Fig. 8: Immune serum protects immunodeficient Rag2 KO mice.

A Anti-VACV MV neutralization titers of serum from mice (n = 3) at 1 day after injection of macaque serum. Bars represent the geometric mean of each group. B Mice were challenged one day after receiving control or immune serum and weighed daily and the mean weight of the group is reported eact day with error bars representing SEM. C Survival curves are shown for each group of mice with the percent surviving mice reported each day post challenge. D BL shown for days indicated. Each row represents an individual mouse imaged on successive days. Non, non-immune; Im, Immune. E Total photon flux was determined for head and body ROI for individual animals, with bar representing the mean for each group. Significance was evaluated by Kruskal–Wallis with Dunn’s post-hoc multiple comparisons tests. *p < 0.05, ns, not significant.

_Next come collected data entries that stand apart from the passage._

/-- The class of an instruction (Tables 4.8 to 4.14). -/
def classOf : Instr → Class
  | .vadd _ => .V
  | .vsub _ => .V
  | .vmul _ => .V
  | .vmulhi _ => .V
  | .vmad _ => .V
  | .vmin _ => .V
  | .vmax _ => .V
  | .vabsd _ => .V
  | .vand _ => .V
  | .vor _ => .V
  | .vxor _ => .V
  | .vshl _ => .V
  | .vshr _ => .V
  | .vrot _ => .V
  | .vfun _ => .V
  | .vbfx _ => .V
  | .vbfi _ => .V
  | .vclz _ => .V
  | .vctz _ => .V
  | .vffs _ => .V
  | .vpopc _ => .V
  | .vbrev _ => .V
  | .vcmp _ => .V
  | .vsel _ => .V
  | .vmov _ => .V
  | .vmovi _ => .V
  | .vaddi _ => .V
  | .vcvti _ => .V
  | .vbsinit _ => .V
  | .vbsrd _ => .V
  | .sadd _ => .T
  | .ssub _ => .T
  | .smul _ => .T
  | .smulhi _ => .T
  | .sand _ => .T
  | .sor _ => .T
  | .sxor _ => .T
  | .sshl _ => .T
  | .sshr _ => .T
  | .sbfx _ => .T
  | .sbfi _ => .T
  | .sclz _ => .T
  | .spopc _ => .T
  | .sffs _ => .T
  | .smin _ => .T
  | .smax _ => .T
  | .scmp _ => .T
  | .smov _ => .T
  | .smovi _ => .T
  | .saddi _ => .T
  | .ssel _ => .T
  | .smcnt _ => .T
  | .smfirst _ => .T
  | .vfadd _ => .V
  | .vfsub _ => .V
  | .vfmul _ => .V
  | .vfma _ => .V
  | .vfmin _ => .V
  | .vfmax _ => .V
  | .vfcmp _ => .V
  | .vfclass _ => .V
  | .vfdiv _ => .V
  | .vfsqrt _ => .V
  | .vfrcp _ => .V
  | .vfrsq _ => .V
  | .vfexp2 _ => .V
  | .vflog2 _ => .V
  | .vfsin _ => .V
  | .vfcos _ => .V
  | .vfrnd _ => .V
  | .vffract _ => .V
  | .vfldexp _ => .V
  | .vfcvt _ => .V
  | .vcvtfi _ => .V
  | .vcvtif _ => .V
  | .vpack _ => .V
  | .vunpk _ => .V
  | .vfdot2 _ => .V
  | .vshuf _ => .V
  | .vbcast _ => .V
  | .vredu _ => .V
  | .vscan _ => .V
  | .vxshuf _ => .V
  | .vderiv _ => .V
  | .vinterp _ => .V
  | .nop _ => .N
  | .br _ => .T
  | .brs _ => .T
  | .brv _ => .T
  | .brm _ => .T
  | .call _ => .T
  | .ret _ => .T
  | .jmpi _ => .T
  | .sjoin _ => .T
  | .wait _ => .T
  | .exit _ => .T
  | .yield _ => .T
  | .reggrow _ => .T
  | .regtrim _ => .T
  | .kills _ => .T
  | .emitv _ => .T
  | .emitp _ => .T
  | .fxrel _ => .T
  | .tdec _ => .T
  | .tinc _ => .T
  | .ld _ => .V
  | .st _ => .V
  | .sld _ => .T
  | .sst _ => .T
  | .atom _ => .V
  | .satom _ => .T
  | .acall _ => .V
  | .pref _ => .T
  | .lpin _ => .T
  | .lunpin _ => .T
  | .blst _ => .V
  | .stkpsh _ => .V
  | .stkpop _ => .V
  | .cpy _ => .T
  | .cpyg _ => .T
  | .cpys _ => .T
  | .cpyr _ => .T
  | .cpyx _ => .T
  | .mdec _ => .T
  | .nbinit _ => .T
  | .nbarr _ => .T
  | .nbwait _ => .T
  | .nbinv _ => .T
  | .trace _ => .V
  | .mma _ => .T
  | .mzero _ => .T
  | .mlda _ => .T
  | .msta _ => .T
  | .mcvt _ => .T
  | .mqnt _ => .T
  | .boxt _ => .V
  | .trit _ => .V
  | .regrp _ => .T
  | .ringoff _ => .T
  | .ringtake _ => .T
  | .rhit _ => .V
  | .arecv _ => .T
  | .areply _ => .T
  | .afail _ => .T
  | .esarr _ => .T
  | .eswait _ => .T
  | .esbar _ => .T
  | .esbcst _ => .T
  | .esrecv _ => .T
  | .esred _ => .T
  | .estick _ => .T
  | .trec _ => .T
  | .clkrd _ => .T
  | .brk _ => .T
  | .trap _ => .T
  | .syscall _ => .T
  | .mfsr _ => .P
  | .mtsr _ => .P
  | .eret _ => .P
  | .fltrd _ => .P
  | .tresume _ => .P
  | .tkill _ => .P
  | .tsnap _ => .P
  | .ctxsave _ => .P
  | .ctxrest _ => .P
  | .espre _ => .P
  | .tlbinv _ => .P
  | .haltall _ => .P
  | .schedulerPick .. => .event
  | .splitMerge .. => .event
  | .joinRelease .. => .event
  | .yieldLimit .. => .event
  | .reggrowGrant .. => .event
  | .reggrowStarvation .. => .event
  | .regtrimComplete .. => .event
  | .trainEnd .. => .event
  | .computePassStart .. => .event
  | .rungSequencerSpawn .. => .event
  | .fixativeRefillComplete .. => .event
  | .rasterPrimitive .. => .event
  | .loadValueArrival .. => .event
  | .sliceBatchApply .. => .event
  | .atomicReply .. => .event
  | .pageWalkComplete .. => .event
  | .tlbInvalidationComplete .. => .event
  | .copyCompletion .. => .event
  | .mdecCompletion .. => .event
  | .matrixOpCompletion .. => .event
  | .nbTokenRelease .. => .event
  | .nbarrHeldCount .. => .event
  | .rayTrainStart .. => .event
  | .rayRecordDelivery .. => .event
  | .regrpSort .. => .event
  | .regrpWaitLimit .. => .event
  | .ringOfferWithdrawal .. => .event
  | .blendApply .. => .event
  | .registrationClose .. => .event
  | .accordRequestArrival .. => .event
  | .accordBatchDelivery .. => .event
  | .accordReplyArrival .. => .event
  | .combinerStart .. => .event
  | .combinerSlotPass .. => .event
  | .vxshufPairing .. => .event
  | .vxshufDelivery .. => .event
  | .shuffleTimeout .. => .event
  | .escapementTick .. => .event
  | .escapementEntry .. => .event
  | .escapementReleaseDelivery .. => .event
  | .escapementBroadcastDelivery .. => .event
  | .escapementUncorrectableError .. => .event
  | .escapementSignalRepeat .. => .event
  | .linkRetirement .. => .event
  | .correctableError .. => .event
  | .unitRetirement .. => .event
  | .watchdog .. => .event
  | .eventDelivery .. => .event
  | .truncatedDumpClose .. => .event
  | .haltBroadcastArrival .. => .event
  | .haltComplete .. => .event
  | .contextSaveEffect .. => .event
  | .syscallReply .. => .event
  | .fput .. => .event
  | .fget .. => .event
  | .fatom .. => .event
  | .fabricReply .. => .event
  | .traceRecordAppend .. => .event
  | .doorbell .. => .event
  | .queueProcessorStep .. => .event
  | .launchPacket .. => .event
  | .launchIndirect .. => .event
  | .prologueRerun .. => .event
  | .prologueWatchdog .. => .event
  | .taskPacket .. => .event
  | .tdecPacket .. => .event
  | .signalPacket .. => .event
  | .waitMemory .. => .event
  | .waitMemoryTimeout .. => .event
  | .copyPacket .. => .event
  | .handoverPacket .. => .event
  | .preemptPoint .. => .event
  | .packetCompletion .. => .event
  | .packetBindingsFit .. => .event
  | .workgroupPlacement .. => .event
  | .automaticPreemption .. => .event
  | .preemptQueue .. => .event
  | .resumeQueue .. => .event
  | .preemptionSignalArrival .. => .event
  | .drainBudgetExpiry .. => .event
  | .workgroupSaved .. => .event
  | .discardDone .. => .event
  | .killContext .. => .event
  | .killDone .. => .event
  | .haltRelease .. => .event
  | .profctlClr .. => .event
  | .profctlEn .. => .event
  | .profilingCapture .. => .event
  | .leaseWrite .. => .event
  | .cquotaWrite .. => .event
  | .barerrClear .. => .event
  | .pinmissClear .. => .event
  | .evlostClear .. => .event
  | .traceEnable .. => .event
  | .trposClear .. => .event
  | .trlostClear .. => .event
  | .apertureWrite .. => .event
  | .hostCxlMemAccess .. => .event
  | .quoteRequest .. => .event
  | .powerOn .. => .event
  | .hbmTrainingComplete .. => .event
  | .selfTestComplete .. => .event
  | .cxlLinkLoss .. => .event
  | .thermalThrottle .. => .event
  | .thermalShutdown .. => .event
  | .instructionFetchFill .. => .event
  | .ctxrestLoadComplete .. => .event
  | .uncorrectableErrorFound .. => .event
  | .linkFlitRetry .. => .event
  | .thermalThrottleEnd .. => .event
  | .queueEnable .. => .event
  | .fabricInboundRequest .. => .event
  | .contextEnd .. => .event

Live imaging provided information regarding virus replication. BL was intense in the heads of mice that received control serum and was also detected in their chests, whereas the BL was less intense in the heads and undetectable in the bodies of Rag2 KO and C57Bl/6 mice that received immune serum (Fig. 8D). Furthermore, the mean photon flux was up to 2 logs lower in the heads of mice that received immune serum compared to nonimmune serum but there was no significant difference on combined 7 + 8 days between the Rag2 KO and C57Bl/6 mice that received the immune serum. The photon flux in the bodies of the passively immunized mice was barely above the baseline and there was no significant difference between the Rag2 KO and C57Bl/6 mice (Fig. 8E). However, virus was cleared from the head of the immunocompetent mice by day 11, whereas in the Rag2 KO mice luminescence was still detected on day 28, indicating the presence of live virus (Fig. 8E).

The conclusions of the passive transfer experiments are that antibody is sufficient to protect immunocompetent and immunodeficient mice from acute disease but that an adaptive immune response contributes to virus clearance.